Living-off-the-Land Cyberattacks
Volt Typhoon is a threat group that the US Cybersecurity and Infrastructure Agency (CISA) has identified as a state-sponsored Chinese threat actor targeting US critical infrastructure sectors. Microsoft, the first to report on the group back in May 2023, has described it as being active since at least May 2021, being based in China, and conducting large-scale cyber espionage using a slew of living-off-the-land techniques. The company has assessed the group as developing capabilities to disrupt critical communications capabilities between the US and Asia during potential future conflicts.
Ames says Volt Typhoon's use of compromised routers for data transfers is one indication of the group's commitment to stealth.
"The group often routes its traffic through these devices in order to avoid geographically based detection when targeting organizations in the same area as the compromised routers," he says. "These organizations may be less likely to notice malicious activity if the traffic involved appears to originate from the area in which the organization is based."
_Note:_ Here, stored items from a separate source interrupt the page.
-- ==== Sys2Proof/Tests/Slice0.lean ====
section
/-! SUPPORT. The model's own tests. Expected results are the spec's: its encodings (spec/30_encoding.md R84, R87), its test vectors
(spec/95_test_vectors.md, cited as V-…) and its rules. The second half shows, for every statement of
Sys2Proof/Certificates/Slice0/Obligations.lean that has hypotheses, states and operands that meet them. -/

namespace Sys2Proof.Tests

open Sys2Proof Sys2Proof.Machine Sys2Proof.Machine.Vocabulary

/-! ## Small states and what is read of an outcome -/

/-- The reset state with another Header. -/
def withHeader (h : Header) : State := State.reset.setHeader h

/-- The reset state with a byte source that holds `bs` from address 0. -/
def withBytes (bs : List Byte) (pos lim : Nat) : State :=
  State.reset.setSrc { mem := Memory.writeBytes [] 0 bs, pos := pos, lim := lim }

/-- The state in which the host is about to do `evs`. -/
def withHost (evs : List HostEvent) : State := State.reset.setHost evs

/-- The state after, where there is one. -/
def after : Host.Outcome State Fault Refusal → Option State
  | .next t => some t
  | .fault _ => none
  | .refused _ => none

/-- The response after. -/
def responseOf (o : Host.Outcome State Fault Refusal) : Option Response := (after o).bind State.response

/-- The Header after. -/
def headerOf (o : Host.Outcome State Fault Refusal) : Option Header := (after o).map State.header

/-- The position after. -/
def positionOf (o : Host.Outcome State Fault Refusal) : Option Nat := (after o).map fun t => t.src.pos

/-- A Header with a different value in every field. -/
def full : Header where
  id := 0x1234
  request := true
  opcode := some .status
  authoritativeAnswer := true
  truncated := false
  recursionDesired := true
  recursionAvailable := false
  responseCode := some .nameError
  questionEntries := 1
  answerEntries := 2
  authorityRecords := 3
  additionalRecords := 4

/-- V-D3's twelve bytes. -/
def bytesD3 : List Byte := [0xAB, 0xCD, 0x85, 0x83, 0x00, 0x01, 0x00, 0x02, 0x00, 0x03, 0x00, 0x04]

/-- V-D3's Header. -/
def headerD3 : Header where
  id := 0xABCD
  request := false
  opcode := some .query
  authoritativeAnswer := true
  truncated := false
  recursionDesired := true
  recursionAvailable := true
  responseCode := some .nameError
  questionEntries := 1
  answerEntries := 2
  authorityRecords := 3
  additionalRecords := 4

/-! ## Well-formedness: an ill-formed term for each check, refused (R85) -/

theorem test_wellFormed_code : (Instr.bycodeOpcode 15).wellFormed = true ∧ (Instr.bycodeOpcode 16).wellFormed = false ∧
    (Instr.bycodeRcode 15).wellFormed = true ∧ (Instr.bycodeRcode 16).wellFormed = false := by decide

theorem test_wellFormed_bool : (Instr.setRequest 1).wellFormed = true ∧ (Instr.setRequest 2).wellFormed = false ∧
    (Instr.setAa 2).wellFormed = false ∧ (Instr.setTc 2).wellFormed = false ∧ (Instr.setRd 2).wellFormed = false ∧
    (Instr.setRa 0xFFFFFFFF).wellFormed = false := by decide

theorem test_wellFormed_opcode : (Instr.setOpcode 2).wellFormed = true ∧ (Instr.setOpcode 3).wellFormed = false := by decide

theorem test_wellFormed_rcode : (Instr.setRcode 5).wellFormed = true ∧ (Instr.setRcode 6).wellFormed = false := by decide

theorem test_wellFormed_word : (Instr.setId 0xFFFFFFFF).wellFormed = true := by decide

/-! ## Decoding: every command word, bit by bit as the format of R84 writes it -/

theorem test_decode_control :
    decode ⟨0b00000000, 0⟩ = .ok .clear ∧ decode ⟨0b00000001, 0⟩ = .ok .encode ∧ decode ⟨0b00000010, 0⟩ = .ok .decode ∧
    decode ⟨0b00000011, 9⟩ = .ok (.bycodeOpcode 9) ∧ decode ⟨0b00000100, 9⟩ = .ok (.bycodeRcode 9) :=
  ⟨rfl, rfl, rfl, rfl, rfl⟩

theorem test_decode_get :
    decode ⟨0b01000000, 0⟩ = .ok .getId ∧ decode ⟨0b01000001, 0⟩ = .ok .getRequest ∧
    decode ⟨0b01000010, 0⟩ = .ok .getOpcode ∧ decode ⟨0b01000011, 0⟩ = .ok .getAa ∧
    decode ⟨0b01000100, 0⟩ = .ok .getTc ∧ decode ⟨0b01000101, 0⟩ = .ok .getRd ∧
    decode ⟨0b01000110, 0⟩ = .ok .getRa ∧ decode ⟨0b01000111, 0⟩ = .ok .getRcode ∧
    decode ⟨0b01001000, 0⟩ = .ok .getQuestionEntries ∧ decode ⟨0b01001001, 0⟩ = .ok .getAnswerEntries ∧
    decode ⟨0b01001010, 0⟩ = .ok .getAuthorityRecords ∧ decode ⟨0b01001011, 0⟩ = .ok .getAdditionalRecords :=
  ⟨rfl, rfl, rfl, rfl, rfl, rfl, rfl, rfl, rfl, rfl, rfl, rfl⟩

theorem test_decode_set :
    decode ⟨0b10000000, 7⟩ = .ok (.setId 7) ∧ decode ⟨0b10000001, 7⟩ = .ok (.setRequest 7) ∧
    decode ⟨0b10000010, 7⟩ = .ok (.setOpcode 7) ∧ decode ⟨0b10000011, 7⟩ = .ok (.setAa 7) ∧
    decode ⟨0b10000100, 7⟩ = .ok (.setTc 7) ∧ decode ⟨0b10000101, 7⟩ = .ok (.setRd 7) ∧
    decode ⟨0b10000110, 7⟩ = .ok (.setRa 7) ∧ decode ⟨0b10000111, 7⟩ = .ok (.setRcode 7) ∧
    decode ⟨0b10001000, 7⟩ = .ok (.setQuestionEntries 7) ∧ decode ⟨0b10001001, 7⟩ = .ok (.setAnswerEntries 7) ∧
    decode ⟨0b10001010, 7⟩ = .ok (.setAuthorityRecords 7) ∧ decode ⟨0b10001011, 7⟩ = .ok (.setAdditionalRecords 7) :=
  ⟨rfl, rfl, rfl, rfl, rfl, rfl, rfl, rfl, rfl, rfl, rfl, rfl⟩

/-- The edges of the reserved ranges of R88. -/
theorem test_decode_reserved :
    decode ⟨0x05, 0⟩ = .error (.reservedFunction 0x05) ∧ decode ⟨0x3F, 0⟩ = .error (.zeroBitsSet 0x3F) ∧
    decode ⟨0x4C, 0⟩ = .error (.reservedSelector 0x4C) ∧ decode ⟨0x7F, 0⟩ = .error (.zeroBitsSet 0x7F) ∧
    decode ⟨0x8C, 0⟩ = .error (.reservedSelector 0x8C) ∧ decode ⟨0xC0, 0⟩ = .error (.reservedClass 0xC0) ∧
    decode ⟨0xFF, 0⟩ = .error (.zeroBitsSet 0xFF) := ⟨rfl, rfl, rfl, rfl, rfl, rfl, rfl⟩

/-- `cw` is bits 7 to 0 of a table word and `wdata` bits 39 to 8; bits at or above `nbits` are 0. -/
theorem test_table_word :
    decodeTableWord 8 0x85 = some (.setRd 0) ∧ decodeTableWord 40 0x0000000185 = some (.setRd 1) ∧
    decodeTableWord 8 0x0000000185 = some (.setRd 0) ∧ decodeTableWord 8 0xC0 = none := ⟨rfl, rfl, rfl, rfl⟩

/-! ## Reset and the host's other acts -/

/-- The reset table of R200. -/
theorem test_reset : State.reset.header = Header.empty ∧ State.reset.header.opcodeSet = false ∧
    State.reset.header.rcodeSet = false ∧ State.reset.response = none := by decide

/-- R202: the reset input empties `H` and leaves the position. -/
theorem test_reset_input : after (step ((withBytes bytesD3 3 12).setHeader full |>.setHost [.reset])) =
    some (withBytes bytesD3 3 12) := by decide

/-- R196: nothing presented, nothing changes. -/
theorem test_idle : after (step (withHeader full)) = some (withHeader full) := by decide

/-- R61: bytes placed by the host; a zero byte leaves no entry, so the form stays canonical. -/
theorem test_host_write : (after (step (withHost [.srcWrite 4 [1, 0, 3]]))).map (fun t => t.src.mem) =
    some [(4, 1), (6, 3)] := by decide

theorem test_memory_erase : Memory.write [(4, 1), (6, 3)] 4 0 = [(6, 3)] := by decide

/-- The step runs the command that the host presents, here by its table word: SET_RCODE 5, then 6 (V-A20, V-A21). -/
theorem test_fetch_word :
    headerOf (step (State.reset.withFetchWord 40 0x0000000587)) =
      some { Header.empty with responseCode := some .refused } ∧
    responseOf (step (State.reset.withFetchWord 40 0x0000000687)) = some (.err .illegalCommand) := by decide

/-- R88: a reserved command word is answered with status 4 and changes nothing. -/
theorem test_reserved_command : after (step ((withHeader full).setHost [.command ⟨0x4C, 0⟩])) =
    some ((withHeader full).setResponse (some (.err .illegalCommand))) := by decide

/-! ## CLEAR and GET -/

/-- V-A22: CLEAR after two SETs. -/
theorem test_clear : after (exec .clear (withHeader full)) = some (State.reset.setResponse (some .ok)) := by decide

/-- V-A1 to V-A6: what each GET returns right after reset. -/
theorem test_get_after_reset :
    responseOf (exec .getId State.reset) = some (.okWord 0) ∧ responseOf (exec .getRequest State.reset) = some (.okBool false) ∧
    responseOf (exec .getOpcode State.reset) = some (.okOpcode none) ∧
    responseOf (exec .getRcode State.reset) = some (.okRcode none) ∧
    responseOf (exec .getAa State.reset) = some (.okBool false) ∧ responseOf (exec .getTc State.reset) = some (.okBool false) ∧
    responseOf (exec .getRd State.reset) = some (.okBool false) ∧ responseOf (exec .getRa State.reset) = some (.okBool false) ∧
    responseOf (exec .getQuestionEntries State.reset) = some (.okWord 0) ∧
    responseOf (exec .getAnswerEntries State.reset) = some (.okWord 0) ∧
    responseOf (exec .getAuthorityRecords State.reset) = some (.okWord 0) ∧
    responseOf (exec .getAdditionalRecords State.reset) = some (.okWord 0) := by decide

/-- Each GET reads its own field (R103 to R114). -/
theorem test_get_full :
    responseOf (exec .getId (withHeader full)) = some (.okWord 0x1234) ∧
    responseOf (exec .getRequest (withHeader full)) = some (.okBool true) ∧
    responseOf (exec .getOpcode (withHeader full)) = some (.okOpcode (some .status)) ∧
    responseOf (exec .getAa (withHeader full)) = some (.okBool true) ∧
    responseOf (exec .getTc (withHeader full)) = some (.okBool false) ∧
    responseOf (exec .getRd (withHeader full)) = some (.okBool true) ∧
    responseOf (exec .getRa (withHeader full)) = some (.okBool false) ∧
    responseOf (exec .getRcode (withHeader full)) = some (.okRcode (some .nameError)) ∧
    responseOf (exec .getQuestionEntries (withHeader full)) = some (.okWord 1) ∧
    responseOf (exec .getAnswerEntries (withHeader full)) = some (.okWord 2) ∧
    responseOf (exec .getAuthorityRecords (withHeader full)) = some (.okWord 3) ∧
    responseOf (exec .getAdditionalRecords (withHeader full)) = some (.okWord 4) := by decide

/-- `rvalid` is 0 for an unset enumeration and 1 for a set one (V-A3, V-A18). -/
theorem test_get_port : (Response.okOpcode none).port.rvalid = 0 ∧ (Response.okOpcode (some .status)).port.rvalid = 1 ∧
    (Response.okOpcode (some .status)).port.rdata = 2 ∧ (Response.okBool true).port.rdata = 1 := by decide

/-! ## SET -/

/-- V-A8 to V-A14: a 16-bit operand is cut. -/
theorem test_set_word :
    headerOf (exec (.setId 0x12345) (withHeader full)) = some { full with id := 0x2345 } ∧
    headerOf (exec (.setQuestionEntries 0x12345) (withHeader full)) = some { full with questionEntries := 0x2345 } ∧
    headerOf (exec (.setAnswerEntries 65536) (withHeader full)) = some { full with answerEntries := 0 } ∧
    headerOf (exec (.setAuthorityRecords 65535) (withHeader full)) = some { full with authorityRecords := 0xFFFF } ∧
    headerOf (exec (.setAdditionalRecords 0x80000001) (withHeader full)) =
      some { full with additionalRecords := 1 } := by decide

/-- V-A15, V-A17: a legal boolean operand. -/
theorem test_set_bool :
    headerOf (exec (.setRequest 0) (withHeader full)) = some { full with request := false } ∧
    headerOf (exec (.setAa 0) (withHeader full)) = some { full with authoritativeAnswer := false } ∧
    headerOf (exec (.setTc 1) (withHeader full)) = some { full with truncated := true } ∧
    headerOf (exec (.setRd 0) (withHeader full)) = some { full with recursionDesired := false } ∧
    headerOf (exec (.setRa 1) (withHeader full)) = some { full with recursionAvailable := true } := by decide

/-- V-A16: an illegal boolean operand, the low bit of which is 0 or 1. -/
theorem test_set_bool_illegal :
    after (exec (.setRequest 2) State.reset) = some (State.reset.setResponse (some (.err .illegalCommand))) ∧
    after (exec (.setAa 3) State.reset) = some (State.reset.setResponse (some (.err .illegalCommand))) ∧
    after (exec (.setTc 2) State.reset) = some (State.reset.setResponse (some (.err .illegalCommand))) ∧
    after (exec (.setRd 0x80000001) State.reset) = some (State.reset.setResponse (some (.err .illegalCommand))) ∧
    after (exec (.setRa 0xFFFFFFFF) State.reset) = some (State.reset.setResponse (some (.err .illegalCommand))) := by decide

/-- V-A18, V-A20: a legal enumeration operand. -/
theorem test_set_enum :
    headerOf (exec (.setOpcode 1) (withHeader full)) = some { full with opcode := some .iquery } ∧
    headerOf (exec (.setRcode 5) (withHeader full)) = some { full with responseCode := some .refused } := by decide

/-- V-A19, V-A21: an illegal enumeration operand, one of them with legal low bits. -/
theorem test_set_enum_illegal :
    after (exec (.setOpcode 3) (withHeader full)) = some ((withHeader full).setResponse (some (.err .illegalCommand))) ∧
    after (exec (.setRcode 6) (withHeader full)) = some ((withHeader full).setResponse (some (.err .illegalCommand))) ∧
    after (exec (.setOpcode 16) (withHeader full)) =
      some ((withHeader full).setResponse (some (.err .illegalCommand))) := by decide

/-! ## ENCODE and DECODE -/

/-- V-E8: the byte order and the flag word 0x1100. -/
theorem test_encode : after (exec .encode (withHeader { Header.empty with
      id := 0x00FF, request := true, opcode := some .status, recursionDesired := true, questionEntries := 0x0100
      answerEntries := 0x00FF, authorityRecords := 0x8000, additionalRecords := 0x0001 })) =
    some ((withHeader { Header.empty with
      id := 0x00FF, request := true, opcode := some .status, recursionDesired := true, questionEntries := 0x0100
      answerEntries := 0x00FF, authorityRecords := 0x8000, additionalRecords := 0x0001 }).setResponse
      (some (.okBytes #v[0x00, 0xFF, 0x11, 0x00, 0x01, 0x00, 0x00, 0xFF, 0x80, 0x00, 0x00, 0x01]))) := by decide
Cyber-Targeting of Vulnerable End-of-Life Gear
Volt Typhoon's targeting of end-of-life devices also makes a lot of sense from the attacker's perspective, Ames says. There are some 35 known critical vulnerabilities with a severity rating of at least 9 out of 10 on the CVSS scale — including two in CISA's Known Exploited Vulnerabilities catalog — associated with the Cisco RV320 routers that Volt Typhoon has been targeting. Cisco stopped issuing any bug fixes, maintenance releases, and repairs for the technology three years ago, in January 2021. In addition to the Cisco devices, the Volt Typhoon-linked botnet also includes compromised legacy DrayTek Vigor and Netgear ProSafe routers.
"From the perspective of the devices themselves, they’re low-hanging fruit," Ames says. "Since 'end-of-life' means that the devices' producers will no longer issue updates for them, vulnerabilities affecting them are likely to go unaddressed, leaving the devices susceptible to compromise."
Callie Guenther, senior manager of cyber threat research at Critical Start, says Volt Typhoon's strategic targeting of end-of-life Cisco routers, its development of custom tools like fy.sh, and its geographical and sectoral targeting suggest a highly sophisticated operation.
"Focusing on legacy systems is not a common tactic among threat actors, primarily because it requires specific knowledge about older systems and their vulnerabilities, which might not be widely known or documented," Guenther says. "However, it is a growing trend, especially among state-sponsored actors who have the resources and motivation to conduct extensive reconnaissance and develop tailored exploits."
As examples, she points to multiple threat actors targeting the so-called Ripple20 vulnerabilities in a TCP/IP stack that affected millions of legacy IoT devices, as well as Chinese and Iranian threat groups targeting flaws in older VPN products.